Recall that REINFORCE's objective of policy gradient is: \[ J(\theta) = \sum_{s\in S} d^\pi(s) \sum_{a\in A} \pi_\theta(a|s) Q^\pi(s,a) \] The derivation of TRPO's objective of policy gradient is: \[ \begin{aligned} J(\theta) &=\sum_{s \in S} d^{\pi}(s) \sum_{a\in A} (\pi_\theta(a|s) \hat{A}_{\theta_{old}}(s,a))\\ &=\sum_{s\in S} d^{\pi_{\theta_{old}}} \sum_{a\in A} (\beta(a|s) {\pi_\theta(a|s)\over \beta(a|s)} \hat{A}_{\theta_{old}}(s,a))\\ &=E_{s\sim d^{\pi_{\theta_{old}}}, a \sim \beta}\Big[{\pi_\theta(a|s)\over \beta(a|s)} \hat{A}_{\theta_{old}}(s,a)\Big]\\ &=E_{s\sim d^{\pi_{\theta_{old}}}, a \sim \pi_{\theta_{old}}}\Big[{\pi_\theta(a|s)\over \pi_{\theta_{old}}(a|s)} \hat{A}_{\theta_{old}}(s,a)\Big]\\ E_{s\sim d^{\pi_{\theta_{old}}}}&\Big[D_{KL}\Big(\pi_{\theta_{old}}(\cdot | s)||\pi_\theta(\cdot|s)\Big)\Big] \leq \delta \end{aligned} \] The TRPO constrained optimization is defined as \[ \begin{aligned} &\max E_{s\sim d^{\pi_{\theta_{old}}}, a \sim \pi_{\theta_{old}}}\Big[{\pi_\theta(a|s)\over \pi_{\theta_{old}}(a|s)} \hat{A}_{\theta_{old}}(s,a)\Big]\\ & s.t. E_{s\sim d^{\pi_{\theta_{old}}}}\Big[D_{KL}\Big(\pi_{\theta_{old}}(\cdot | s)||\pi_\theta(\cdot|s)\Big)\Big] \leq \delta \end{aligned} \] One of the main limitations of TRPO is that the constrained optimization problem can be computationally intensive, especially for large state and action spaces.
PPO
PPO Objective
To address the computational expense of the constrained optimization in TRPO, researchers introduced the CLIP objective in policy gradient methods. The CLIP objective simplifies the optimization process while maintaining stable policy updates. Below are the TRPO objective and its corresponding CLIP version: \[ \begin{aligned} J^{TRPO}(\theta) &= E[r(\theta)\hat{A}_{\theta_{old}}(s,a)]\\ J^{CLIP}(\theta) &= E[\min(r(\theta)\hat{A}_{\theta_{old}}(s,a)), \text{clip}(r(\theta),1-\epsilon, 1+\epsilon) \hat{A}_{\theta_{old}}(s,a)] \end{aligned} \] where \[ \begin{aligned} &r(\theta) = {\pi_{\theta (a|s)} \over \pi_{\theta_{old}(a|s)}}\\ &r(\theta) \in [1-\epsilon, 1+ \epsilon], \\ &i.e. 1-\epsilon \leq r(\theta) \leq 1+\epsilon \end{aligned} \] If \(r(\theta) > 1+\epsilon, r(\theta)=1+\epsilon\). If \(r(\theta) < 1-\epsilon, r(\theta) = 1-\epsilon\).

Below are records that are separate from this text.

/-- A Holtim port (R249 to R272). -/
structure Port where
  trained : Bool := false
  /-- an ASSIGN has been accepted since the link last trained -/
  assigned : Bool := false
  /-- how often the link has gone down (R256) -/
  downs : Nat := 0
  hello : Bool := true
  expect : Nat := 0
  sent : Nat := 0
  nak : Bool := false
  /-- successive replays of the frame that failed last, and its number (R255) -/
  retries : Nat := 0
  failing : Option Nat := none
  /-- flit credits granted by the peer, per link VC -/
  credits : List Nat := []
  /-- of the 1,536 receive buffers granted for each link VC, those that hold flits (R254) -/
  rxUsed : List Nat := []
  /-- receive buffers freed and not yet returned to the peer, per link VC -/
  freed : List Nat := []
  /-- flits of a packet received so far, with their poison marks -/
  partialRx : List (List Byte × Bool) := []
  /-- when the frame that held its head flit came, in eighths of a tick (R279) -/
  headAt : Nat := 0
  /-- packets that have not begun on the link, oldest first -/
  out : List Packet := []
  /-- flits of the packet in hand that have not left yet (R253) -/
  sending : List Slot := []
  /-- for each class, one more than the key of the source and link VC served last; 0 before any (R253) -/
  turn : Table Nat := []
  /-- for each link VC, the tick since which a packet has waited without the credits it needs (R276) -/
  stall : Table (Option Nat) := []
  /-- packets sent and not yet acknowledged by the link layer: frame number and packet -/
  tx : List (Nat × Packet) := []
  /-- the last 512 frames, those still to be sent again, and what has been sent since the link trained (R255) -/
  store : List Frame := []
  resend : List Frame := []
  wire : List Frame := []
  tag : Nat := 0
  reqs : List PortReq := []
  /-- tags of prefetches that have timed out: a late answer to one leaves no record (R84, R85) -/
  lateReads : List Nat := []
  deriving DecidableEq, Repr

/-- A held write at a memory port (R220). -/
structure HeldWrite where
  port : Nat
  arr : Arrival
  deriving DecidableEq, Repr

/-- A time exchange in progress and its history (R245). -/
structure TimeState where
  /-- t1 of the TIME_REQ that awaits its answer -/
  t1 : Option Nat := none
  /-- next exchange is due at this tick count -/
  nextAt : Nat := 0
  /-- exchanges in a row within 1 tick -/
  good : Nat := 0
  /-- exchanges in a row without an answer -/
  missed : Nat := 0
  /-- ticks still to be added (positive) or dropped (negative) by slewing -/
  slew : Int := 0
  /-- tick count of the last slewed tick -/
  slewAt : Nat := 0
  /-- the rate correction: ticks to add (positive) or drop (negative) in each exchange interval (R245) -/
  rate : Int := 0
  /-- a tree commit was accepted since reset: the node is joined to a job's tree unless it is the bellwether (R244) -/
  joined : Bool := false
  /-- tick count of the last accepted tsync edge -/
  edgeAt : Option Nat := none
  /-- tick count of the last rising edge of tsync, accepted or not (R438) -/
  rose : Option Nat := none
  /-- a tree commit was accepted and the joining set of R243 is still to come -/
  joining : Bool := false
  deriving DecidableEq, Repr

/-- One destination of a fleece (R341 to R345): its kind, node, window and slot size, whether its writes
failed, the slot in use, and its stage: 0 before the old
seal is zeroed, 1 zeroes sent, 2 pages, 3 page list sent, 4 signature awaited, 5 seal sent, 6 sealed. -/
structure DestRun where
  d : Nat
  kind : Nat
  node : Nat
  window : Nat
  size : Nat
  failed : Bool := false
  slot : Nat := 0
  stage : Nat := 0
  deriving DecidableEq, Repr

/-- The fleece of a cut (R338 to R345): the cut step, epoch, scope pages in ascending order, state pages, scope pages copied
out with their reserve page, pages on their way straight to the destinations because the reserve was full, with their
contents, requested pages that go to the destinations ahead of the others for the same reason, reserve pages in use, next page to shear, page CRCs, the writes awaited by page and destination
(the zeroes, the page list and the seal count as the pages after the last), and the destinations. -/
structure Fleece where
  step : Nat
  epoch : Nat
  jid : Nat
  scopePages : List Nat
  statePages : Nat
  copied : Table (Option Nat) := []
  direct : Table (List Byte) := []
  urgent : List Nat := []
  reserveUsed : Nat
  nextPage : Nat := 0
  crcs : Table (Option Nat) := []
  awaited : List (Nat × Nat × Nat) := []
  dests : List DestRun
  deriving DecidableEq, Repr

/-- Where a page of a restore goes: to an LPA, to a tile's banks and registers (old and new tile, page 0 to 8), a core, an
engine's registers, the SYN tallies, or nowhere but the check. -/
inductive RestoreTo where
  | memory (lpa : Nat)
  | tile (old new page : Nat)
  | core (c : Nat)
  | engine (e : Nat)
  | syn
  deriving DecidableEq, Repr

/-- A restore in progress (R346, R347): the list's bytes, the seals, page lists and directory pages read so far, page copies
made, the read in progress (source, slot offset, bytes), its pieces, those still awaited, bank pages of the tile in hand,
and the failure met. -/
structure RestoreRun where
  bytes : List Byte
  seals : List (List Byte) := []
  lists : List (List Byte) := []
  dirs : List (List Byte) := []
  checked : Bool := false
  copies : List (Nat × Nat × Nat × RestoreTo) := []
  reading : Option (Nat × Nat × Nat) := none
  got : List (Nat × List Byte) := []
  left : Nat := 0
  held : List Byte := []
  fail : Option (Nat × Nat) := none
  finished : Bool := false
  deriving DecidableEq, Repr

/-- A launch range still to be sent (R355): child index, first chunk, chunks. -/
structure SendRange where
  child : Nat
  first : Nat
  count : Nat
  deriving DecidableEq, Repr

/-- The checkpoint engine (chapter 14). -/
structure Ckp where
  /-- quiesce in progress: the cut step (R336) -/
  quiesce : Option Nat := none
  /-- agents stay held after the eager copy (R352) -/
  holdAfter : Bool := false
  fleece : Option Fleece := none
  restore : Option RestoreRun := none
  /-- the last restore failed with code 8 or 9 (R348) -/
  blocked : Bool := false
  /-- the last restore succeeded (R354) -/
  restored : Bool := false
  /-- agents that resume from restored state at the next launch (R350), by agent index -/
  resume : List Nat := []
  /-- pieces written of each chunk, a 64-bit mask (R353) -/
  pieces : Table Nat := []
  /-- tick the last chunk became held, or of the commit, or of the last stall (R355) -/
  progressAt : Nat := 0
  /-- launch configuration committed and the image not complete -/
  launching : Bool := false
  sends : List SendRange := []
  /-- page copy requests of the ports (R220) -/
  copyRequests : List Nat := []
  /-- the first tick in which the share limit lets the next page be sheared (R342) -/
  shearAt : Nat := 0
  /-- chunks that are to go to children: child and chunk, in order (R353, R355) -/
  relays : List (Nat × Nat) := []
  /-- timebase when READY became 1 or a restore succeeded (R354), and when the last fleece ended (R334) -/
  readyAt : Nat := 0
  endedAt : Nat := 0
  deriving DecidableEq, Repr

The CLIP objective ensures that the policy ratio \(r(\theta)\) does not deviate too far from 1 (the old policy), thereby limiting large updates to the policy. The term \(J^{CLIP}(\theta)\) takes the minimum of the “unclipped” objective and the “clipped” version. This prevents overly large policy updates by removing the lower bound when \(r(\theta)\) is outside the clipping range.
The Proximal Policy Optimization (PPO) algorithm (Paper: Proximal Policy Optimization Algorithms) extends the CLIP objective by incorporating additional terms for value function optimization and entropy regularization. The full PPO objective is defined as: \[ J^{PPO}(\theta) = E[J^{CLIP}(\theta) - c_1(V_\theta(s)-V_{target})^2 + c_2 H(s,\pi_\theta(\cdot))] \] where
- \(-(V_\theta(s) - V_{target})^2\) is the negative mean squared error (MSE), which we aim to maximize. It minimizes the difference between the predicted value function \(V_\theta(s)\) and the target value \(V_{target}\). The coefficient \(c_2\) controls the tradeoff between policy optimization and value function fitting.
- \(H(s,\pi_\theta(\cdot))\) represents the entropy of the policy. Maximizing entropy encourages exploration by preventing premature convergence to deterministic policies. The coefficient \(c_2\) determines the weight of this entropy term.
Here is a pseudocode of PPO-Clip Algorithm (Source: OpenAI Spinning Up - Proximal Policy Optimization)

PPO Usage
State, Action, and Reward in the Context of LLMs
In the context of LLMs, the components of reinforcement learning are defined as follows:
- State: The state corresponds to the input prompt or context provided to the language model. It represents the scenario or query that requires a response.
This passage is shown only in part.